Saved entries:
• • • • • • •

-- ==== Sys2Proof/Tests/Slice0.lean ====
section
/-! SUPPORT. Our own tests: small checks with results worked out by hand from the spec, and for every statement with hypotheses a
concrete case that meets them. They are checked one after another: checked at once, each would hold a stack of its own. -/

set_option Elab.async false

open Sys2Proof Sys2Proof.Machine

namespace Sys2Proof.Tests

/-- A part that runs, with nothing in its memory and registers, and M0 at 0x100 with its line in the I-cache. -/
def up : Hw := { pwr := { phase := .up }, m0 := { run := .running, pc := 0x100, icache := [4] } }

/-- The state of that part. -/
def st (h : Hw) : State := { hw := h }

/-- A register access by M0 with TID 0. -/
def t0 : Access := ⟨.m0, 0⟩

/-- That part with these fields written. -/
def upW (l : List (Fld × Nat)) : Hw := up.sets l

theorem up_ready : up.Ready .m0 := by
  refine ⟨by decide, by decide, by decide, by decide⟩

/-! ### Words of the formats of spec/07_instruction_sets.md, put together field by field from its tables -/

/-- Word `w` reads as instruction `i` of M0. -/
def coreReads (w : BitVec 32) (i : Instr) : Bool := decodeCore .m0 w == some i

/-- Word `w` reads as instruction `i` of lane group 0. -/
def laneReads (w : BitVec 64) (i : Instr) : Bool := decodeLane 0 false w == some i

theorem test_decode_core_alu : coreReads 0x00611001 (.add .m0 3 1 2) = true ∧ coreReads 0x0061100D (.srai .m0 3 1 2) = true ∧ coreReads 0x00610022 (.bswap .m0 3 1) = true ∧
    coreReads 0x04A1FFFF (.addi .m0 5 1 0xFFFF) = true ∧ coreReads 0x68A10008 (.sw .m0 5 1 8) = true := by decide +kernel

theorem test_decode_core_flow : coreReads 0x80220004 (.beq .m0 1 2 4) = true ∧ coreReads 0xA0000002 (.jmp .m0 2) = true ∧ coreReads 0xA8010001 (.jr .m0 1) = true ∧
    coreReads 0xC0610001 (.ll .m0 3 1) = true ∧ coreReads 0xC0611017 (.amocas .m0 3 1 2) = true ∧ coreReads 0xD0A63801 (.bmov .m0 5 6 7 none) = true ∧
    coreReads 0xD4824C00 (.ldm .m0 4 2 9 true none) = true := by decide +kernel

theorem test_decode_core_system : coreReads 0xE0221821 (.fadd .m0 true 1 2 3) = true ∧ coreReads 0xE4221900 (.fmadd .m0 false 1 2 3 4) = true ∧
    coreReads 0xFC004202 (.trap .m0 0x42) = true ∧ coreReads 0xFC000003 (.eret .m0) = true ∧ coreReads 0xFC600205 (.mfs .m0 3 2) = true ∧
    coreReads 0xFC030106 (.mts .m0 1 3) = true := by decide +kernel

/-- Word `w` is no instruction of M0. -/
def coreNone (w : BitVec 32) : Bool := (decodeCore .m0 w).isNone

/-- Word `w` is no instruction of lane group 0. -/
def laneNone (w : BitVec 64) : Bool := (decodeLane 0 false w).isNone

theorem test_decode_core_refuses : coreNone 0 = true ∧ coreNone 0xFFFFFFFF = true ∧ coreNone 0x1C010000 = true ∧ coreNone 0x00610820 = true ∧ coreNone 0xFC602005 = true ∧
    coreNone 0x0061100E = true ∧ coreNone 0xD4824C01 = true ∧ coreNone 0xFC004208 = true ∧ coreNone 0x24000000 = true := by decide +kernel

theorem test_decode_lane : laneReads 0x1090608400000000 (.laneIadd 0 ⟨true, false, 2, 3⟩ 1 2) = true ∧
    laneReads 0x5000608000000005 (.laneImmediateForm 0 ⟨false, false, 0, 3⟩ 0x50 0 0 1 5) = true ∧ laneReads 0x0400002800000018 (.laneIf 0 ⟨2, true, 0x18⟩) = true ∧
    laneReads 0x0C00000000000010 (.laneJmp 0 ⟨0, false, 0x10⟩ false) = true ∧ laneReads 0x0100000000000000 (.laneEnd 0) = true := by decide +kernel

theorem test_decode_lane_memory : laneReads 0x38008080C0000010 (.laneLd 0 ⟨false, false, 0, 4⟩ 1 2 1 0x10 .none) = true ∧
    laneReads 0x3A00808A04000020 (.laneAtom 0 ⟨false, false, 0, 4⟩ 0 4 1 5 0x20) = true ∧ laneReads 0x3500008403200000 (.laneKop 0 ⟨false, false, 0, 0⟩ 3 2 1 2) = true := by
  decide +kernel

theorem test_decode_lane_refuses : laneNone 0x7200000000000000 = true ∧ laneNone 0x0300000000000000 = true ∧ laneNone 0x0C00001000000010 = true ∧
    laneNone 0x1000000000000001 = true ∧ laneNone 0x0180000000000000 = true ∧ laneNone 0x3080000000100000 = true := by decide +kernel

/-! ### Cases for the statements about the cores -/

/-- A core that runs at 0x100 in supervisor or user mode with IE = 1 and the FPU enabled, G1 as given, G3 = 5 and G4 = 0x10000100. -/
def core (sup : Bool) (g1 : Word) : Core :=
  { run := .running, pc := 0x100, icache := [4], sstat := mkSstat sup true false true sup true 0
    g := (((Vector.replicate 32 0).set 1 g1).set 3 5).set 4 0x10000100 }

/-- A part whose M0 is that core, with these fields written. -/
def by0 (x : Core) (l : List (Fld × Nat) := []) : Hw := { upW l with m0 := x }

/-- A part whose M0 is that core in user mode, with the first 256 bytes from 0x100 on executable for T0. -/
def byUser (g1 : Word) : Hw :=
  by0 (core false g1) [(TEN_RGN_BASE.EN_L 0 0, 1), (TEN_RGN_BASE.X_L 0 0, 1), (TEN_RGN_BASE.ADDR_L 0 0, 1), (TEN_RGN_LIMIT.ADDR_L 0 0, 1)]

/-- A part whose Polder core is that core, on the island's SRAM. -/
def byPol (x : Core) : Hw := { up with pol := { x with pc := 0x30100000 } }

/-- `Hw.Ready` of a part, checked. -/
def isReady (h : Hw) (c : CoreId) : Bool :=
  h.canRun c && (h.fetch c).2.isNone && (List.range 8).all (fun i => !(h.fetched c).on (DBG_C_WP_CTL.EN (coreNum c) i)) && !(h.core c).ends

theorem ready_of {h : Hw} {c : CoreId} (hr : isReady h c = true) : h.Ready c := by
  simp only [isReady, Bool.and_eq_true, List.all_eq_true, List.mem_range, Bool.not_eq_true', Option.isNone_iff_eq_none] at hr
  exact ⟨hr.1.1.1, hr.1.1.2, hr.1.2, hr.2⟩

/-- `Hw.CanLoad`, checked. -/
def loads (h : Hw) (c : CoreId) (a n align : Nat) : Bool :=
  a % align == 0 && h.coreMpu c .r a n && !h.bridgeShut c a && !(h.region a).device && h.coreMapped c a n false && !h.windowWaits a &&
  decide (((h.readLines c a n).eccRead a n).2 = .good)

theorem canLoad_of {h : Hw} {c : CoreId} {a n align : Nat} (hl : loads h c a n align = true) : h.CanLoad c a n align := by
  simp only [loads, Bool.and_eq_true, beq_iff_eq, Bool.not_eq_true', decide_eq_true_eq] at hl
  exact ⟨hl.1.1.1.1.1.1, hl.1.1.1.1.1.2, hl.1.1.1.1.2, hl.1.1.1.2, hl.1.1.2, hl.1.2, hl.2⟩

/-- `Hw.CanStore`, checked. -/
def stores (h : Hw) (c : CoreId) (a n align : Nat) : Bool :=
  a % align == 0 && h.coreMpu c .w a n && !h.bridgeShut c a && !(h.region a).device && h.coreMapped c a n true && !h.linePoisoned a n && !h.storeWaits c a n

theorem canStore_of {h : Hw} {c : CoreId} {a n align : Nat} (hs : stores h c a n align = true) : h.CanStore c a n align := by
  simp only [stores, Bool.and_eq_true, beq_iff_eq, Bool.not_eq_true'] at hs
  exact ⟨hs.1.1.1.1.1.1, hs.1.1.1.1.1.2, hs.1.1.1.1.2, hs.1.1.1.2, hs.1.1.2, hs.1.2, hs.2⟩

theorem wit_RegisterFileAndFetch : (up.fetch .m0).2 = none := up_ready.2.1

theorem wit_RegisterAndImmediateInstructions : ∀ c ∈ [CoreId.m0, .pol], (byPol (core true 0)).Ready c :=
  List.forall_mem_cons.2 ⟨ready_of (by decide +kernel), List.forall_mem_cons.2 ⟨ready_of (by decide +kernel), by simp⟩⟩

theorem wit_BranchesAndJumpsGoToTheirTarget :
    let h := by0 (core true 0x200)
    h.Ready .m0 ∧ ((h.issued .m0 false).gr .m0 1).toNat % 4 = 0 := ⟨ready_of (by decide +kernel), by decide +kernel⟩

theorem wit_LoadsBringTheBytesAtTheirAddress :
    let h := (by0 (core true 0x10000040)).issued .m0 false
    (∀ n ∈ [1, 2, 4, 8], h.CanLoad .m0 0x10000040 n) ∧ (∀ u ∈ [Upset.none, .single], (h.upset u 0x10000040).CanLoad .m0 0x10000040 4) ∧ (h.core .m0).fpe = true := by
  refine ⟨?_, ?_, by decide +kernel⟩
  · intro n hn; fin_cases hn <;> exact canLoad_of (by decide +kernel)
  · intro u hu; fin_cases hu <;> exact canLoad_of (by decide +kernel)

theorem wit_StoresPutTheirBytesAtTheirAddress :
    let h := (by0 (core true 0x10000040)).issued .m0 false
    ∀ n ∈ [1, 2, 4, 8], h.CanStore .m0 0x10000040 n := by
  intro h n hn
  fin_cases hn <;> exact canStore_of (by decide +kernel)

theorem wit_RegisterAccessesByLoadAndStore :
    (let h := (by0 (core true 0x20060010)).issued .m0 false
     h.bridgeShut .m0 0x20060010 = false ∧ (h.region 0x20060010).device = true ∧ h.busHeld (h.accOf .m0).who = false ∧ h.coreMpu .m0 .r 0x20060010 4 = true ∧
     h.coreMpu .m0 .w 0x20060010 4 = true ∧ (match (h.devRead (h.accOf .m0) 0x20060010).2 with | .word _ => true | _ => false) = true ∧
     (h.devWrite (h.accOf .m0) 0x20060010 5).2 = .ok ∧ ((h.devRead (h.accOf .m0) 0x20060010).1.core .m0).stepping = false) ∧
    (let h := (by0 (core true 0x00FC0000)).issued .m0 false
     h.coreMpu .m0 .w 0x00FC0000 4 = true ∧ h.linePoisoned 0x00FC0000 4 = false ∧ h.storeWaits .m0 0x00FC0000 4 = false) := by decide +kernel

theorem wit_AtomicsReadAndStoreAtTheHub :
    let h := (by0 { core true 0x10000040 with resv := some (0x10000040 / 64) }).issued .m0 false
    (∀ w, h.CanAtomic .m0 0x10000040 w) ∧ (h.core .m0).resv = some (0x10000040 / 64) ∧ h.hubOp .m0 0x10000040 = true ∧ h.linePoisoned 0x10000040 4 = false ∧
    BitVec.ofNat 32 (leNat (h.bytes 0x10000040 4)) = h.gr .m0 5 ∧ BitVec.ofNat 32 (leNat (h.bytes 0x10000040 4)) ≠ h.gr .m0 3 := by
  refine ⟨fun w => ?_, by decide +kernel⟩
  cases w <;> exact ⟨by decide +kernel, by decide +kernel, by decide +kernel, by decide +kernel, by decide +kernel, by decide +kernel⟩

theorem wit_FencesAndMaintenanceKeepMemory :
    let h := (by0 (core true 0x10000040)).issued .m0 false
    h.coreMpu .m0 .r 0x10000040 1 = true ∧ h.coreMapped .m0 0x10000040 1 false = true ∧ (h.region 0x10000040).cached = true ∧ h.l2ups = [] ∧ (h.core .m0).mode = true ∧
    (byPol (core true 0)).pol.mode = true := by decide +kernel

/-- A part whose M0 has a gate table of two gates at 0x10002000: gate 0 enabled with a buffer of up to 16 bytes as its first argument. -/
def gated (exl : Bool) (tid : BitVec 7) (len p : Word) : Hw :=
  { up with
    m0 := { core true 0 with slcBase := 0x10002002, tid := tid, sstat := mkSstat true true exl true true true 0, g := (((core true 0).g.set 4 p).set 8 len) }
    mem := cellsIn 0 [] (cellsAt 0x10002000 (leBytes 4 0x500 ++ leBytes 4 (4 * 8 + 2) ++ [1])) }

• • • • • • •

Your instructions: Please give back, exactly as it stands above, the stretch from the line with "with hypotheses a" through the line with "def coreReads (w", and no line outside it.

Solution to the problem:
/-! SUPPORT. Our own tests: small checks with results worked out by hand from the spec, and for every statement with hypotheses a
concrete case that meets them. They are checked one after another: checked at once, each would hold a stack of its own. -/

set_option Elab.async false

open Sys2Proof Sys2Proof.Machine

namespace Sys2Proof.Tests

/-- A part that runs, with nothing in its memory and registers, and M0 at 0x100 with its line in the I-cache. -/
def up : Hw := { pwr := { phase := .up }, m0 := { run := .running, pc := 0x100, icache := [4] } }

/-- The state of that part. -/
def st (h : Hw) : State := { hw := h }

/-- A register access by M0 with TID 0. -/
def t0 : Access := ⟨.m0, 0⟩

/-- That part with these fields written. -/
def upW (l : List (Fld × Nat)) : Hw := up.sets l

theorem up_ready : up.Ready .m0 := by
  refine ⟨by decide, by decide, by decide, by decide⟩

/-! ### Words of the formats of spec/07_instruction_sets.md, put together field by field from its tables -/

/-- Word `w` reads as instruction `i` of M0. -/
def coreReads (w : BitVec 32) (i : Instr) : Bool := decodeCore .m0 w == some i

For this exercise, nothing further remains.